> [DATA]

-- ==== Sys2Proof/Machine/Home.lean ====
section
/-! DEFINITION. The home of an address (R253 to R256), the fabric port before it (R422), the window switches and the links that accesses wait for
(R254, R405), and what happens beside a read
or a write: firmware notes, the night log (R409), machine-checks (R408), corrected errors (R260, R403), counter watches (R222, R265). -/

namespace Sys2Proof.Machine

open Sys2Proof

/-! ### Homes (R253 to R256) -/

/-- The powered slice columns by position (R255). -/
def State.columns (s : State) : List Nat := (List.range 4).filter fun i => s.slcols.getLsbD i

/-- Slice number `i` of the powered slices in ascending order. -/
def State.sliceAt (s : State) (i : Nat) : Nat :=
  let cols := s.columns
  let n := max cols.length 1
  (i / (2 * n) * 4 + cols.getD (i % (2 * n) / 2) 0) * 2 + i % 2

/-- The home slice of an HBM address. -/
def State.hbmHome (s : State) (pa : Nat) : Nat :=
  let x := pa / 64 % 2 ^ 33
  let h := (x % 65536) ^^^ (x / 65536 % 65536) ^^^ (x / 2 ^ 32 % 2 * 32768)
  let t := h * 96 / 65536
  if s.slcols.getLsbD (t / 2 % 4) then t
  else s.sliceAt (h * 0x9E37 % 65536 * (24 * s.columns.length) / 65536)

/-- The home slice of an address of HBM or of a bank window; slice 0 for any other. -/
def State.homeOf (s : State) (pa : Nat) : Nat :=
  match region pa with
  | .hbm => s.hbmHome pa
  | .window sl _ => sl
  | _ => 0

/-- The bank of an address in its slice (R253). -/
def bankOf (pa : Nat) : Nat := pa / 64 % 16

/-- Whether the operations of a bank may act on an address (R258); `peer` for those performed at a peer's home. -/
def bankRegion (pa : Nat) (peer : Bool) : Bool :=
  match region pa with
  | .hbm => true
  | .window _ _ => true
  | .peer _ => peer
  | _ => false

/-! ### Fabric ports (R405, R422, R427) -/

/-- The fabric port of an access to a peer (R422). -/
def State.peerPort (s : State) (d : Nat) : Nat := (d * 7 + s.domid.toNat) % 24

/-- The fabric port that an address is reached by, if it lies outside the device. A reduction window is given the port of its number
(DESIGN CHOICE, log 121). -/
def State.fabricPort (s : State) (pa : Nat) : Option Nat := match region pa with
  | .peer d => some (s.peerPort d)
  | .reduction w _ => some (w % 24)
  | _ => none

/-- The link of a fabric port (R411). -/
def State.portLink (s : State) (port : Nat) : Link := s.links.get (576 + port) {}

/-- Whether an address lies behind a fabric port whose link is DOWN (R427). -/
def State.cutOff (s : State) (pa : Nat) : Bool := (s.fabricPort pa).any fun p => (s.portLink p).down

/-- Whether an address lies behind a fabric port whose link retrains: it carries nothing meanwhile (R405). -/
def State.retraining (s : State) (pa : Nat) : Bool := (s.fabricPort pa).any fun p => (s.portLink p).retrain

/-! ### Waits -/

/-- Whether the slice at which an address is homed changes its window: accesses to it wait (R254). -/
def State.switching (s : State) (pa : Nat) : Bool := bankRegion pa false && s.slwinNew.has (s.homeOf pa)

/-! ### Firmware notes -/

/-- The function bound to a context: the first one; the PF for the firmware context (R415, R419). -/
def State.fnOf (s : State) (x : Nat) : Option Nat :=
  if x = 0xFF then some 384
  else (s.vfs.find? fun p => p.1 < 384 && p.2.bind.fld 8 8 = 1 && p.2.bind.fld 7 0 = x).map Prod.fst

/-- The bytes of a firmware note of what the spec has it name. A forwarded request holds the seven words it forwards, here as words 1 to
7, as they stood (R421, log 143); the spec lays out no other field, so that the rest is a free function of what is named (log 2). -/
def noteRow (k : FwKind) (named : List Nat) : Row :=
  match k with
  | .host => BitVec.ofNat 512 ((Config.noteBytes k named).toNat % 2 ^ 64 + 2 ^ 64 * packWordsOf (named.drop 1))
  | k => Config.noteBytes k named
where
  /-- Words of 8 bytes, the first lowest. -/
  packWordsOf : List Nat → Nat
    | [] => 0
    | w :: t => w % 2 ^ 64 + 2 ^ 64 * packWordsOf t

/-- The function that a firmware note is for: the one bound to the context that it names first, else the PF (R418; DESIGN CHOICE, log
143). -/
def State.noteFn (s : State) (k : FwKind) (named : List Nat) : Nat :=
  match k, named with
  | .frozen, x :: _ => (s.fnOf x).getD 384
  | .bkfull, x :: _ => (s.fnOf x).getD 384
  | .host, x :: _ => (s.fnOf x).getD 384
  | _, _ => 384

/-- A firmware note of 64 bytes in the host ring FNBASE, counted in NOTE of the function that it is for (R418 to R420). -/
def State.fwNote (s : State) (k : FwKind) (named : List Nat) : State :=
  if s.fncap = 0 then s
  else
    let a := 0x4000000000000 + s.fnbase.toNat + 64 * (s.fntail.toNat % s.fncap.toNat)
    let fn := s.noteFn k named
    let p := s.vfs.get fn {}
    { s.writeRow a (noteRow k named) with fntail := s.fntail + 1, vfs := s.vfs.set fn { p with note := p.note + 1 } }

/-! ### Night log -/

/-- A night-log entry at a router, unless the logs are frozen (R409, R410). -/
def State.logAt (s : State) (r kind src tag x : Nat) (val aux : Word) : State :=
  if s.frz then s
  else
    let w1 := kind * 2 ^ 56 + src % 4096 * 2 ^ 44 + tag % 65536 * 2 ^ 28 + x % 256 * 2 ^ 20
    s.modRouter r fun q => { q with
      log := q.log.set q.logHead #v[Word.of (s.cycle % 2 ^ 48), Word.of w1, val, aux]
      logHead := (q.logHead + 1) % 4096
      logWrap := q.logWrap || q.logHead = 4095 }

/-- A machine-check of a kind at a router: the log entry, the frozen logs, the firmware note. The cause code of a kind is a free value,
since the spec numbers none; the note names it, the router and, where there is one, the context (R408, log 2). -/
def State.machineCheck (s : State) (k : CheckKind) (r src x : Nat) (aux : Word) : State :=
  let c := Config.checkCode k
  let s := s.logAt r 6 src 0 x c aux
  ({ s with frz := true } : State).fwNote .mchk ([c.toNat, r] ++ (if x = 0xFF then [] else [x]))

/-- A single-bit error outside memory corrected and logged at a router, for the source and the context that it names (R403, R409); the
syndrome is a free value. -/
def State.softLog (s : State) (r src x : Nat) (what : Word) : State :=
  let (syn, s) := s.draw
  s.logAt r 1 src 0 x what syn

/-- Single-bit errors of the tile words and sidecar slots that are read corrected and logged, each by tile times 64 plus the row (R403,
R409): `rows` and `side` tell which, by row times 8 plus the word or slot. -/
def State.softTiles (s : State) (c : Nat) (rows side : Nat → Bool) : State :=
  let k := s.core c
  let hit := k.softRows.filter rows ++ k.softSide.filter side
  if hit.isEmpty then s
  else hit.foldl (fun s b => s.softLog (routerOfSrc c) c k.ctx (Word.of (b / 8)))
    (s.modCore c fun k => { k with softRows := k.softRows.filter (!rows ·), softSide := k.softSide.filter (!side ·) })

/-- Single-bit errors of the accumulator rows that a core's word or command reads corrected and logged, each by accumulator times 64 plus
the row (R403, R409). -/
def State.softAccs (s : State) (c : Nat) (rows : Nat → Bool) : State :=
  let hit := (s.cluster (c / 4)).softAcc.filter rows
  if hit.isEmpty then s
  else hit.foldl (fun s b => s.softLog (routerOfSrc c) c (s.core c).ctx (Word.of b))
    (s.modCluster (c / 4) fun v => { v with softAcc := v.softAcc.filter (!rows ·) })

/-! ### Corrections -/

/-- The router where an event at an address is logged and the source id of the unit there (R145, R409): a scratchpad's is its
cluster's, named by the id of its message unit; any other address's is its home slice's. -/
def State.homeUnit (s : State) (pa : Nat) : Nat × Nat :=
  match region pa with
  | .scratch cl => (routerOfCluster cl, 4 * cl)
  | _ => (routerOfSlice (s.homeOf pa), 0xA00 + s.homeOf pa)

/-- The single-bit errors of the words that `n` bytes at `pa` touch corrected and logged (R260, R403); a word that `whole`
bytes replace is not read. -/
def State.correct (s : State) (pa n : Nat) (whole : Bool) : State :=
  let hit := s.soft.filter fun w => pa / 8 ≤ w && w ≤ (pa + n - 1) / 8 && n != 0
  let s := { s with soft := s.soft.filter fun w => !hit.contains w }
  hit.foldl (fun s w =>
    if whole && pa ≤ 8 * w && 8 * w + 8 ≤ pa + n then s
    else
      let (syn, s) := s.draw
      let h := s.homeUnit (8 * w)
      s.logAt h.1 1 h.2 0 0xFF (Word.of (8 * w)) syn) s

/-! ### Watches (R222, R265) -/

/-- The watches of a word that now hold, answered in their entry order (R222): that is the order of their
registration (DESIGN CHOICE, log 136). -/
def State.testWatches (s : State) (pa : Nat) : State :=
  let w := pa / 8 * 8
  let h := s.homeOf w
  let hit := (s.slice h).watches.filter fun v => v.pa = w && condHolds (memRead s.mem w 8) v.target
  if hit.isEmpty then s
  else
    let s := s.modSlice h fun sl => { sl with
      watches := sl.watches.filter fun v => !(v.pa = w && condHolds (memRead s.mem w 8) v.target) }
    hit.foldl (fun s v =>
      s.fromDesk h v.ctx v.cluster v.tag v.handle.toNat .wmet (.wmetArrival v.cluster v.tag v.cond)) s

/-- The watches of every word that `n` bytes at `pa` touch are tested (R265). -/
def State.watchesIn (s : State) (pa n : Nat) : State :=
  if bankRegion pa false && n != 0 then
    (List.range ((pa + n - 1) / 8 - pa / 8 + 1)).foldl (fun s j => s.testWatches (pa / 8 * 8 + 8 * j)) s
  else s

/-- Whether an access to an address has to wait: for the slice at which it is homed (R254) or for a link (R405). -/
def State.heldOff (s : State) (pa : Nat) : Bool := s.switching pa || s.retraining pa

/-- The step at hand goes to an address: it waits where accesses to that have to (R254, R405). -/
def State.touch (s : State) (pa : Nat) : State := if s.heldOff pa then { s with blocked := true } else s

/-- The step at hand goes to `n` bytes at an address: it waits for each of the slices that their lines are homed in (R254, R405). -/
def State.touchAll (s : State) (pa n : Nat) : State :=
  if s.slwinNew.isEmpty || n = 0 then s.touch pa
  else if (List.range ((pa + n - 1) / 64 - pa / 64 + 1)).any fun i => s.heldOff (64 * (pa / 64 + i)) then { s with blocked := true }
  else s

/-! ### Fences (R412) -/

/-- Whether a rectangle of the containment registers holds a compute router index. -/
def rectHas (w : Word) (i : Nat) : Bool :=
  w.fld 24 24 = 1 && i < 144 && w.fld 3 0 ≤ i / 12 && i / 12 ≤ w.fld 3 0 + w.fld 11 8 &&
  w.fld 7 4 ≤ i % 12 && i % 12 ≤ w.fld 7 4 + w.fld 15 12

/-- The fenced rectangle of a compute router index. -/
def State.fenceOf (s : State) (i : Nat) : Option Nat :=
  (List.range 32).find? fun n => rectHas (s.cnrect.get n 0) i && (s.cnctl.get n 0).fld 0 0 = 1

/-- The fenced rectangle of a cluster. -/
def State.fencedCluster (s : State) (cl : Nat) : Option Nat := s.fenceOf (cl / 4)

end Sys2Proof.Machine
end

> [TASK] Look for the string "behind" in the data above and return every line that has it.

> [RESULT]
/-- Whether an address lies behind a fabric port whose link is DOWN (R427). -/
/-- Whether an address lies behind a fabric port whose link retrains: it carries nothing meanwhile (R405). -/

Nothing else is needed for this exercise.